With the help of BIM and forward-looking urban planning, an efficient and well-considered cityscape is created.

Swarm intelligence

The collected data comes from millions of people within the urban agglomeration, and together they provide significant data.

What Role Does Bim Play in a Smart City?

Growing urbanization worldwide means more buildings and urban living spaces are required. BIM is the best way to plan these efficiently and accordingly, plan ahead. Especially in cities that are expecting major growth, it is more important than ever to stay on time and on budget. The construction of new buildings, whether private or commercial, requires a lot of planning and even before the actual construction, the technological components as well as the efficiency of the building during operation should be determined. With the help of BIM, this is possible and ensures a smooth project flow from planning to operation of the building. Thanks to the digital twin, it is also possible to design buildings smartly (Smart Building).

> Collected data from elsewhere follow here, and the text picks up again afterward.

-- ==== Sys2Proof/Machine/EvDebug.lean ====
section
/-! DEFINITION. The registers of the control region (R4, R5, R34 to R38, R42, R64, R201, R204, R207, R210, R211, R213), doorbell reads
(R46), the Shutter and its scan stream (R201 to R203), quad stops and single steps (R209 to R212), histograms (R215). -/

namespace Sys2Proof

open Machine

namespace Machine

/-! ### Stall reasons (R212, R214) -/

/-- A wave's quad is stopped and the wave does not step. -/
def State.frozen (s : State) (w : Wave) : Bool := (s.quad (quadOf w.coreNo)).stopped && w.stepping.isNone

/-- Waves that a wait needs something of. -/
def State.partners (s : State) (e : WEnv) : Wait → List Wave
  | .bar sc =>
    let unit := match sc with
      | .core => e.t.key
      | .quad => quadOf e.w.coreNo
      | .die => dieOf e.w.coreNo
      | _ => 0
    (s.wavesOf (s.barTeams sc e.l unit)).filter fun x => x.key != e.w.key && !s.hasArrived sc x
  | .latch => match (e.t.latch e.w.pair).owner with
    | some k => s.waves.filter fun x => x.key == k && k != e.w.key
    | none => []
  | .tkwait | .tkrel =>
    s.wavesOf (s.teams.filter fun t => t.launch == e.l.key && decide (t.tix < e.t.tix) && !t.ended && !e.l.released.contains t.tix)
  | .handle _ | .tagAny _ | .tagAll _ | .mask _ => []

/-- The reason code of a wait (R214). -/
def Wait.reason : Wait → Nat
  | .handle _ => 1 | .mask _ => 1 | .tagAny _ => 2 | .tagAll _ => 2 | .bar _ => 3 | .latch => 5 | .tkwait => 12 | .tkrel => 12

/-- The vote of a wave finds its state in the core's state cache (R107). -/
def State.voteHits (s : State) (e : WEnv) : Bool :=
  match e.w.frag? with
  | none => true
  | some f => s.inCache e.c.id e.w.coreNo e.w.img (blocksOf e.w.regs.nblk f.mask)

/-- The stall reason of a wave (R214): BARRIER_FROZEN when a partner of its wait is frozen (R212), STATE_MISS while a state is looked up or a
spilled entry comes back (R107, R114). (DESIGN CHOICE: log 119) -/
def State.stallReason (s : State) (e : WEnv) : Nat :=
  let of (x : Wait) : Nat :=
    if (s.partners e x).any fun p => p.place.isSome && s.frozen p then 4 else x.reason
  if e.w.reason = 7 then 7
  else if e.w.idle then
    match e.w.frags.findSome? fun f => f.blocked with
    | some x => of x
    | none => if e.w.frags.any (·.parked) then 8 else e.w.reason
  else if (e.w.stage = .ready ∨ e.w.stage = .inside) ∧ e.w.stalls = [] then 0
  else if e.w.stage = .vote ∧ e.w.stalls = [] then (if s.voteHits e then 0 else 7)
  else if e.w.reason = 12 then of .tkwait
  else if e.w.reason = 3 then
    match e.w.bars.find? fun b => b.arr != 0 with
    | some b => of (.bar b.scope)
    | none => 3
  else e.w.reason

/-! ### Reading registers (R5, R42) -/

/-- A field at a bit. -/
def fieldAt (n at_ : Nat) : DWord := BitVec.ofNat 64 (n * 2 ^ at_)

/-- One bit. -/
def flagAt (b : Bool) (at_ : Nat) : DWord := if b then fieldAt 1 at_ else 0
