/-- The machine as a package reset leaves it before its sequence: what the management controller, the memories' spare rows and the
outside world hold stays; every sector is raw (R160). (DESIGN CHOICE: log 17) -/
def State.downed (s : State) : State :=
  { State.reset with
    agenda := s.agenda, nondet := s.nondet, fresh := s.fresh, outbox := s.outbox, mem := s.mem.filter fun p => p.1 < 2 ^ 56
    poison := s.poison, repair := s.repair, cap := s.cap, rows := s.rows, corrected := s.corrected
    uncorrected := s.uncorrected, iommu := s.iommu }

/-- CXL ports whose memory expander is missing or holds less than 2,048 GiB (R16). -/
def lacking : List Nat := (List.range 6).filter fun p => Config.cxl && decide (Config.expander p < 2 ^ 29)

/-- PACKAGE_RESET: every die runs its sequence; with a failed die the package does not come up on PCI Express, and failed dies and lacking
expanders are reported (R10, R16, R65). (DESIGN CHOICE: log 18) -/
def execPackageReset (s : State) : Host.Outcome State Fault Refusal :=
  let d := s.downed
  let bad := (List.range Config.dies).filter fun k => !s.dieOk k
  let ok := bad.isEmpty
  let d : State := { d with
    ready := ok, link0 := ok, link1 := ok, quadMap := (List.range Config.dies).flatMap s.dieQuads
    diesok := (List.range Config.dies).foldl (fun (m : BitVec 4) k => if s.dieOk k then m ||| (1 <<< k) else m) 0 }
  .next (lacking.foldl (fun s p => s.out (.report 3 p)) (bad.foldl (fun s k => s.out (.report 0 k)) d))

/-- WICKET_PACKAGE_RESET: both links drop and everything is lost; the reset sequence follows (R65, R66). -/
def execWicketPackageReset (s : State) : Host.Outcome State Fault Refusal := .next s.downed

/-- MODULE_RESET (R66). -/
def execModuleReset (s : State) : Host.Outcome State Fault Refusal := .next s.downed

/-- One function reset: its MSI-X table, its outstanding requests, which are sent again, and its pairing; a SIGNAL that waits for its vector still
waits with its message (R65).
(DESIGN CHOICE: log 121) -/
def State.resetFn (s : State) (fn : Nat) : State :=
  let s' : State := { s with
    unmasked := s.unmasked.filter fun k => k / 2048 != fn, pending := s.pending.filter fun k => k / 2048 != fn
    msixTab := s.msixTab.filter fun e => e.k / 2048 != fn
    paired0 := s.paired0 && fn != 0, paired1 := s.paired1 && fn != 1 }
  (s.pri.filter fun p => p.sent && s.linkFor (p.page * 4096) == fn).foldl (fun s p => match s.ctx? p.ctx with
    | some c => s.out (.pageRequest c.pasid p.page)
    | none => s) s'

/-- FUNCTION_LEVEL_RESET, or a hot reset (R65). -/
def execFunctionLevelReset (link : Fin 2) (s : State) : Host.Outcome State Fault Refusal :=
  .next (if s.regs then s.resetFn link.val else s)

/-- A link's up bit. -/
def State.setUp (s : State) (link : Fin 2) (up : Bool) : State :=
  if link.val = 0 then { s with link0 := up } else { s with link1 := up }

/-- A link is up. -/
def State.isUp (s : State) (link : Fin 2) : Bool := if link.val = 0 then s.link0 else s.link1

/-- PCIE_LINK_DOWN: pairing is cleared on both functions; requests that wait go out again on the other link, and each context whose
posted writes were lost gets a record (R40). -/
def execPcieLinkDown (link : Fin 2) (lost : List Nat) (s : State) : Host.Outcome State Fault Refusal :=
  if !(s.regs && s.isUp link) then .next s
  else
    let again := s.pri.filter fun p => p.sent && s.linkFor (p.page * 4096) == link.val
    let s := { s.setUp link false with paired0 := false, paired1 := false }
    let s := again.foldl (fun s p => match s.ctx? p.ctx with
      | some c => s.out (.pageRequest c.pasid p.page)
      | none => s) s
    .next (((List.range 1024).filter fun k => lost.contains k && s.hasCtx k).foldl (fun s k =>
      let (key, s) := s.newKey
      s.report { key, kind := 6, ctx := k }) s)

A distinction should be made between smart buildings and smart homes. A Smart Building is mainly used in commercial spaces, such as office buildings or shopping centres. It is a building automation system that, in contrast to the smart home, refers to the entire building and not to an individual residential unit. The most important difference between smart building and smart home is that the former refers to commercial buildings, while the smart home serves private households. In a smart building, the technical components are recorded and automated together. Here, the main focus is on safety energy efficiency. Particular attention is paid to energy efficiency in large logistics halls, airports, hospitals or factories. Automatic temperature, light and heating regulation within a building serves as an example to save electricity and heating costs.

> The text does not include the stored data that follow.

-- ==== Sys2Proof/Laws/Shapes.lean ====
section
/-! SUPPORT. Operands of each shape read back from the fields they are laid out in. -/

namespace Sys2Proof

@[simp] theorem must_bind {α : Type} (b : Bool) (x : Option α) : (must b >>= fun _ => x) = if b then x else none := by
  cases b <;> rfl

@[simp] theorem bit1_ofBool (b : Bool) : bit1 (BitVec.ofBool b) = b := by cases b <;> rfl

@[simp] theorem Bare.ofC_wordC (o : Bare) : Bare.ofC o.wordC = some o := by
  cases o
  simp (disch := omega) only [Bare.ofC, Bare.wordC, MAddr.of, Ord.of, Ext.of_bits, ext_hi, ext_lo, Nat.reduceSub, ext_self, AOp.field]
  simp [must, Ext.selOnly, FR.noMod, FM.spTab]

@[simp] theorem Bare.ofM_wordM (o : Bare) : Bare.ofM o.wordM = some o := by
  cases o
  simp (disch := omega) only [Bare.ofM, Bare.wordM, MAddr.of, Ord.of, Ext.of_bits, ext_hi, ext_lo, Nat.reduceSub, ext_self, AOp.field]
  simp [must, Ext.selOnly, FR.noMod, FM.spTab]

@[simp] theorem Bare.ofS_wordS (o : Bare) : Bare.ofS o.wordS = some o := by
  cases o
  simp (disch := omega) only [Bare.ofS, Bare.wordS, MAddr.of, Ord.of, Ext.of_bits, ext_hi, ext_lo, Nat.reduceSub, ext_self, AOp.field]
  simp [must, Ext.selOnly, FR.noMod, FM.spTab]

@[simp] theorem Next.of_word (o : Next) : Next.of o.word = some o := by
  cases o
  simp (disch := omega) only [Next.of, Next.word, MAddr.of, Ord.of, Ext.of_bits, ext_hi, ext_lo, Nat.reduceSub, ext_self, AOp.field]
  simp [must, Ext.selOnly, FR.noMod, FM.spTab]

@[simp] theorem NextC.of_word (o : NextC) : NextC.of o.word = some o := by
  cases o
  simp (disch := omega) only [NextC.of, NextC.word, MAddr.of, Ord.of, Ext.of_bits, ext_hi, ext_lo, Nat.reduceSub, ext_self, AOp.field]
  simp [must, Ext.selOnly, FR.noMod, FM.spTab]

@[simp] theorem NextM.of_word (o : NextM) : NextM.of o.word = some o := by
  cases o
  simp (disch := omega) only [NextM.of, NextM.word, MAddr.of, Ord.of, Ext.of_bits, ext_hi, ext_lo, Nat.reduceSub, ext_self, AOp.field]
  simp [must, Ext.selOnly, FR.noMod, FM.spTab]

@[simp] theorem NextX.of_word (o : NextX) : NextX.of o.word = some o := by
  cases o
  simp (disch := omega) only [NextX.of, NextX.word, MAddr.of, Ord.of, Ext.of_bits, ext_hi, ext_lo, Nat.reduceSub, ext_self, AOp.field]
  simp [must, Ext.selOnly, FR.noMod, FM.spTab]

@[simp] theorem CallA.of_word (o : CallA) : CallA.of o.word = some o := by
  cases o
  simp (disch := omega) only [CallA.of, CallA.word, MAddr.of, Ord.of, Ext.of_bits, ext_hi, ext_lo, Nat.reduceSub, ext_self, AOp.field]
  simp [must, Ext.selOnly, FR.noMod, FM.spTab]

@[simp] theorem Bar.of_word (o : Bar) : Bar.of o.word = some o := by
  cases o
  simp (disch := omega) only [Bar.of, Bar.word, MAddr.of, Ord.of, Ext.of_bits, ext_hi, ext_lo, Nat.reduceSub, ext_self, AOp.field]
  simp [must, Ext.selOnly, FR.noMod, FM.spTab]

@[simp] theorem S1.of_word (o : S1) : S1.of o.word = some o := by
  cases o
  simp (disch := omega) only [S1.of, S1.word, MAddr.of, Ord.of, Ext.of_bits, ext_hi, ext_lo, Nat.reduceSub, ext_self, AOp.field]
  simp [must, Ext.selOnly, FR.noMod, FM.spTab]

@[simp] theorem S2.of_word (o : S2) : S2.of o.word = some o := by
  cases o
  simp (disch := omega) only [S2.of, S2.word, MAddr.of, Ord.of, Ext.of_bits, ext_hi, ext_lo, Nat.reduceSub, ext_self, AOp.field]
  simp [must, Ext.selOnly, FR.noMod, FM.spTab]

@[simp] theorem S3.of_word (o : S3) : S3.of o.word = some o := by
  cases o
  simp (disch := omega) only [S3.of, S3.word, MAddr.of, Ord.of, Ext.of_bits, ext_hi, ext_lo, Nat.reduceSub, ext_self, AOp.field]
  simp [must, Ext.selOnly, FR.noMod, FM.spTab]

@[simp] theorem SCmp.of_word (o : SCmp) : SCmp.of o.word = some o := by
  cases o
  simp (disch := omega) only [SCmp.of, SCmp.word, MAddr.of, Ord.of, Ext.of_bits, ext_hi, ext_lo, Nat.reduceSub, ext_self, AOp.field]
  simp [must, Ext.selOnly, FR.noMod, FM.spTab]

@[simp] theorem SI.of_word (o : SI) : SI.of o.word = some o := by
  cases o
  simp (disch := omega) only [SI.of, SI.word, MAddr.of, Ord.of, Ext.of_bits, ext_hi, ext_lo, Nat.reduceSub, ext_self, AOp.field]
  simp [must, Ext.selOnly, FR.noMod, FM.spTab]

@[simp] theorem SCmpI.of_word (o : SCmpI) : SCmpI.of o.word = some o := by
  cases o
  simp (disch := omega) only [SCmpI.of, SCmpI.word, MAddr.of, Ord.of, Ext.of_bits, ext_hi, ext_lo, Nat.reduceSub, ext_self, AOp.field]
  simp [must, Ext.selOnly, FR.noMod, FM.spTab]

A smart home, on the other hand, is the networking of individual household objects. There are already many ways to set up your own smart home, such as controlling the lamps or the lawn mower via an app.

Criticism of the Smart City

There are many voices against the further development of the smart city. They say it is a surveillance tool and in a way it is true: data is collected and stored in a public cloud. In fact, we are already in a city life in which the majority of people pass on data to Google by using Google Maps or reveals its shopping behaviour with the Payback card. With the smart city, this can take on other dimensions. A streetlight is already being designed that is equipped with pedestrian recognition, number plate recognition and an environmental sensor. In addition to the many advantages from a technological, sustainability and time perspective, the disadvantages of this new strategy must also be considered. Data can be hacked and sold for other purposes.

However, there are some arguments against this. For one thing, a smart city is coordinated by a democratically elected city administration and government, and for another, most people own devices that collect data from them anyway (such as smartphones, wearables, etc.).

Smart City- The Future of the City?

As there are already positive examples of a smart city today, it is to be expected that this new city concept will expand. Especially with 5G technology, it will be possible to use even more data for the smart city and improve it. In the future, there will probably still be disputes about data security and protection, but these will have to be resolved quickly due to the growing population and environmental protection.